THE TASK: Gather all lines in the records below that include the word "share".

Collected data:
__________________________________________________
-- ==== Sys2Proof/Machine/Place.lean ====
section
/-!
DEFINITION. Room on cores (R24 to R26, R29, R163, R297, R409), the start of a wave (R144, R232, R356, R358), and the save and the
restore of a wave (R157 to R161, R317).
-/
namespace Sys2Proof.Machine

/-! ### Room -/

/-- Whether a command of a wave writes its scratchpad or its tile entries. -/
def writesPad : Act → Bool
  | .copy c => !(c.fn == .st)
  | .glean g => g.dstPad
  | .matrix m => (match m.fn with | .drain _ _ (some _) _ _ _ _ => true | _ => false)
  | .tile _ _ => true
  | _ => false

/-- A retired wave's scratchpad and tile entries are still held: a copy or a drain still writes them, a peer's access has still to be
performed (R29, R198), or a pair still reads its tile (R312). -/
def padHeld (s : State) (x : Wave) : Bool :=
  s.flights.any (fun f => !f.held &&
    ((f.who.uid == x.uid && writesPad f.act) ||
     (match f.act with
      | .load _ _ as _ => !(f.who.uid == x.uid) && as.any (fun y => match y.loc with | .pad u _ => u == x.uid | .mem _ => false)
      | .matrix m => (match m.fn with | .mmo _ _ _ _ _ (some u) => u == x.uid | _ => false)
      | a => (actAccs a).any (fun y => match y.1.loc with | .pad u _ => u == x.uid | .mem _ => false))))

/-- Waves that hold scratchpad and tile entries of a core. -/
def padUsers (s : State) (die core : Nat) : List Wave :=
  (s.waves.filter (fun x => x.fork.isNone && x.die == die && x.core == core)) ++
  s.ghosts.filter (fun x => x.die == die && x.core == core && padHeld s x)

/-- A range is free of some others. -/
def freeAt (ivs : List (Nat × Nat)) (base len : Nat) : Bool := ivs.all (fun iv => decide (base + len ≤ iv.1) || decide (iv.1 + iv.2 ≤ base))

/-- Places for a range of a length below a top, in steps of a unit. -/
def bases (unit top len : Nat) (ivs : List (Nat × Nat)) : List Nat :=
  if len = 0 then [0] else ((List.range (top / unit)).map (fun i => unit * i)).filter (fun b => decide (b + len ≤ top) && freeAt ivs b len)

/-- Register-file ranges of a slot. Where a shadow's registers stand is open (log 24); their bytes count. -/
def regRanges (s : State) (die core slot : Nat) : List (Nat × Nat) :=
  (((slotWaves s die core slot).filter (fun x => x.fork.isNone)) ++ slotGhosts s die core slot).map (fun x => (x.vbase, regBytes x))
def padRanges (s : State) (die core : Nat) : List (Nat × Nat) := (padUsers s die core).map (fun x => (x.sbase, x.foot.spad))

/-- Scratchpad in force, and what a pending change will leave (R163). -/
def spadTop (c : Core) : Nat := match c.carve with | some k => min (spadBytes c.spw) (spadBytes k.2) | none => spadBytes c.spw

def footBytes (f : Foot) : Nat := 16 * f.slices * f.vregs

/-- A wave context, and positions in the register file and the scratchpad. -/
structure Spot where
  core  : Nat
  wctx  : Nat
  vbase : Nat
  sbase : Nat
deriving DecidableEq, Repr

/-- Contexts that waves of a resuming context await (R399). -/
def awaited (s : State) (die core ctx : Nat) : Bool :=
  s.saved.any (fun x => x.ctx && x.wave.die == die && x.wave.core == core && x.wave.wctx == ctx && (findCtx s x.wave.asid).isSome)

/-- Free contexts of a slot that a new wave may take. -/
def newCtxs (s : State) (die core slot : Nat) : List Nat :=
  ((List.range 16).map (fun i => 16 * slot + i)).filter (fun c =>
    !(slotWaves s die core slot).any (fun x => ctxOf x == c) && !awaited s die core c)

/-- Register-file positions a footprint could take on a slot; none without slice contexts or bytes. -/
def slotBases (s : State) (die core slot : Nat) (f : Foot) : List Nat :=
  if slotRoom s die core slot f.slices (footBytes f) then bases 128 (2 ^ 17) (footBytes f) (regRanges s die core slot) else []
def slotFits (s : State) (die core slot : Nat) (f : Foot) : Bool :=
  !(newCtxs s die core slot).isEmpty && !(slotBases s die core slot f).isEmpty

/-- Scratchpad positions a footprint could take on a core. -/
def coreBases (s : State) (die core : Nat) (f : Foot) : List Nat :=
  bases 256 (spadTop (coreAt s die core)) f.spad (padRanges s die core)
def tileRoom (s : State) (die core : Nat) (f : Foot) : Bool :=
  decide (((padUsers s die core).map (fun x => x.foot.tiles)).sum + f.tiles ≤ 64)

/-- Whether a core takes new waves of a footprint: leader cores only for a matrix kernel (R297), no retired core (R22, R409). -/
def coreTakes (s : State) (die core : Nat) (f : Foot) : Bool := !(coreAt s die core).lasting && !(f.mx && core % 2 == 1)
def coreFits (s : State) (die core : Nat) (f : Foot) : Bool :=
  coreTakes s die core f && decide (f.vregs ≤ 256) && tileRoom s die core f && !(coreBases s die core f).isEmpty &&
  (List.range 4).any (fun slot => slotFits s die core slot f)

/-- Whether an empty core could hold a footprint under its split (R26, R361, R367); a lasting core's place is a spare's. -/
def emptyFits (s : State) (die core : Nat) (f : Foot) : Bool :=
  !(f.mx && core % 2 == 1) && decide (f.tiles ≤ 64) && decide (f.vregs ≤ 256) && decide (f.spad ≤ spadBytes (coreAt s die core).spw) && decide (footBytes f ≤ 2 ^ 17)

/-- Waves of a footprint that an empty core holds at once. -/
def emptyCount (s : State) (die core : Nat) (f : Foot) : Nat :=
  if emptyFits s die core f then
    min (4 * min (min 16 (64 / max f.slices 1)) (2 ^ 17 / max (footBytes f) 1))
      (min (if f.spad = 0 then 64 else spadBytes (coreAt s die core).spw / f.spad) (if f.tiles = 0 then 64 else 64 / f.tiles))
  else 0

/-- An element of a list by a free number. -/
def pickBy {α : Type} (n : Nat) (xs : List α) : Option α := xs[n % max xs.length 1]?

/-- A place for a footprint among some cores of a die, chosen freely (log 24). -/
def freeSpot (s : State) (k die : Nat) (f : Foot) (cores : List Nat) : Option Spot :=
  let n (i : Nat) : Nat := Config.choice (2 ^ 64 * (s.draws + 1) + 8 * k + i)
  match pickBy (n 0) (cores.filter (fun c => coreFits s die c f)) with
  | none => none
  | some c =>
    match pickBy (n 1) ((List.range 4).filter (fun slot => slotFits s die c slot f)) with
    | none => none
    | some slot =>
      match pickBy (n 2) (newCtxs s die c slot), pickBy (n 3) (slotBases s die c slot f), pickBy (n 4) (coreBases s die c f) with
      | some w, some v, some b => some { core := c, wctx := w, vbase := v, sbase := b }
      | _, _, _ => none
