/-- Leaves of a run in ascending address: the walk, and a status when the ray stops. -/
def walkLeaves (who : Who) (r : Ray) (stn : Option Nat) : Nat → Nat → State → Walk → State × Walk × Option Nat
  | 0, _, s, w => (s, w, none)
  | n + 1, va, s, w =>
    if maxSteps ≤ w.steps then (s, w, some stFault)
    else
      let x := unitBytes s .node who va 48
      match x.2 with
      | .error e => (x.1, w, some (stOf e))
      | .ok bs =>
        if (match stn with | some k => decide (k ≤ word32 bs 10 % 2 ^ 24) | none => false) then (x.1, w, some stFault)
        else
          let w1 := { w with steps := w.steps + 1 }
          match leafCand r bs with
          | none => walkLeaves who r stn n (va + 48) x.1 w1
          | some c =>
            if bitAt r.ctl 8 then (x.1, { w1 with best := some c }, some stHit)
            else walkLeaves who r stn n (va + 48) x.1 (if better c w1.best then { w1 with best := some c } else w1)

/-- The walk until the stack is empty or the ray stops (R325, R326). -/
def walkRay (who : Who) (r : Ray) (stn : Option Nat) : Nat → State → Walk → State × Walk × Nat
  | 0, s, w => (s, w, stFault)
  | fuel + 1, s, w =>
    match w.stack with
    | [] => (s, w, if w.best.isSome then stHit else stMiss)
    | .empty :: rest => walkRay who r stn fuel s { w with stack := rest }
    | .leaves va n :: rest =>
      let x := walkLeaves who r stn n va s { w with stack := rest }
      match x.2.2 with
      | some st => (x.1, x.2.1, st)
      | none => walkRay who r stn fuel x.1 x.2.1
    | .node va :: rest =>
      if maxSteps ≤ w.steps then (s, w, stFault)
      else
        let w1 := { w with steps := w.steps + 1 }
        let x := unitBytes s .node who (va + 96) 32
        match x.2 with
        | .error e => (x.1, w, stOf e)
        | .ok bs =>
          match nodeRefs bs with
          | none => (x.1, w1, stFault)
          | some kids =>
            let y := if kids.all (fun k => k == .empty) then (x.1, .ok []) else unitBytes x.1 .node who va 96
            match y.2 with
            | .error e => (y.1, w, stOf e)
            | .ok boxes =>
              let ks := nodeChildren r w.best kids boxes
              if maxStack < ks.length + rest.length then (y.1, w1, stFault)
              else walkRay who r stn fuel y.1 { w1 with stack := ks ++ rest }

/-! ### Results (R330, R331) -/

/-- The record of R330. -/
def rayRecord (st : Nat) (w : Walk) : List W32 :=
  match st == stHit, w.best with
  | true, some b =>
    [BitVec.ofNat 32 (stHit + (if b.hit.back then 256 else 0)), BitVec.ofNat 32 b.hit.t, BitVec.ofNat 32 b.hit.u, BitVec.ofNat 32 b.hit.v,
     BitVec.ofNat 32 b.prim, BitVec.ofNat 32 b.geom, BitVec.ofNat 32 b.user, BitVec.ofNat 32 w.steps]
  | _, _ => [BitVec.ofNat 32 st, 0, 0, 0, 0, 0, 0, BitVec.ofNat 32 w.steps]

/-- The BVH descriptor (R320). -/
structure BvhDesc where
  root : Child
  stb  : Nat
  miss : Nat
  stn  : Nat
deriving DecidableEq, Repr
def bvhOf (bs : List Byte) : Option BvhDesc :=
  let q (i : Nat) : Nat := leNat ((bs.drop (8 * i)).take 8)
  match childOf (q 0) with
  | none => none
  | some r =>
    if field (q 2) 63 44 ≠ 0 ∨ q 3 ≠ 0 ∨ q 1 % 4 ≠ 0 then none
    else some { root := r, stb := q 1, miss := field (q 2) 43 32, stn := field (q 2) 31 0 }

/-- One ray from its registers: the record, and the node of a queue record; none for the recovery node (R331). -/
def traceRay (s : State) (who : Who) (c : TraceCmd) (rs : List W32) : State × List W32 × Option Nat :=
  let r := rayOf rs
  let w0 : Walk := { stack := [], best := none, steps := 0 }
  if rayInvalid r then (s, rayRecord stInvalid w0, none)
  else
    let x := unitBytes s .node who c.desc.toNat 32
    match x.2 with
    | .error e => (x.1, rayRecord (stOf e) w0, none)
    | .ok bs =>
      match bvhOf bs with
      | none => (x.1, rayRecord stFault w0, none)
      | some d =>
        let y := walkRay who r (if c.queue then some d.stn else none) (maxSteps + maxStack + 2) x.1 { w0 with stack := [d.root] }
        if y.2.2 = stMiss then (y.1, rayRecord stMiss y.2.1, some d.miss)
        else if y.2.2 = stHit && c.queue then
          match y.2.1.best with
          | none => (y.1, rayRecord stMiss y.2.1, some d.miss)
          | some b =>
            let z := unitBytes y.1 .node who (d.stb + 4 * b.geom) 4
            match z.2 with
            | .error e => (z.1, rayRecord (stOf e) y.2.1, none)
            | .ok es => if leNat es / 2 ^ 12 = 0 then (z.1, rayRecord stHit y.2.1, some (leNat es)) else (z.1, rayRecord stFault y.2.1, none)
        else (y.1, rayRecord y.2.2 y.2.1, none)

/-! ### Instructions (R327 to R329) -/

def runOf (w : Wave) (lane n k : Nat) : List W32 := (List.range k).map (fun i => rdV w lane (n + i))

/-- Register number of B. -/
def bNum (o : Ops) : Nat := match o.b with | .v n => n | .s n => n | .imm _ => 0

/-- `trace` (R328): checked as a load of the descriptor; in queue mode half of the wave's weight goes with it (R331). -/
def execTrace (o : Ops) (s : State) : Out :=
  runInstr (.trace o) s (fun s w ls =>
    let desc := rdS w o.a
    let queue := bitAt o.x 0
    if 63 ≤ counter s w.uid .tx then stall s
    else
      match checkMem s w.asid false .load desc.toNat 32 with
      | .error e => .next (raiseLanes s w (ls.map (fun l => (l, e))))
      | .ok _ =>
        let go (s : State) (w : Wave) (share : Nat) : Out :=
          finish (addFlight (tlbFill s w.asid desc.toNat) (whoOf w) (some .tx) (.trace {
            desc := desc, queue := queue, slot := field o.x 1 1, depth := w.depth,
            rays := ls.map (fun l => (l, runOf w l (bNum o) 9)), pays := if queue then ls.map (fun l => (l, runOf w l o.c 2)) else [],
            share := share, out := [], sent := [] }) none) w
        if queue then withUnits s w (fun s w => go s { w with weight := w.weight - halfOf w.weight } (halfOf w.weight))
        else go s w 0)

/-- Older inline traces of the wave to a slot. -/
def slotBusy (s : State) (uid slot : Nat) : Bool :=
  s.flights.any (fun f => f.who.uid == uid && !f.held && (match f.act with | .trace c => !c.queue && c.slot == slot | _ => false))

/-- Word i of a lane's record in a slot. -/
def slotKey (slot lane i : Nat) : Nat := 256 * slot + 8 * lane + i

/-- `tget` (R329). -/
def execTget (o : Ops) (s : State) : Out :=
  runInstr (.tget o) s (fun s w ls =>
    let slot := o.x % 2
    if slotBusy s w.uid slot then stall s
    else finish s (ls.foldl (fun x l => (List.range 8).foldl (fun x i => wrV x l (o.d + i) (stGet 0 (slotKey slot l i) w.slots)) x) w))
__________________________________________________
ANSWER FOR THE TASK:
        let go (s : State) (w : Wave) (share : Nat) : Out :=
            share := share, out := [], sent := [] }) none) w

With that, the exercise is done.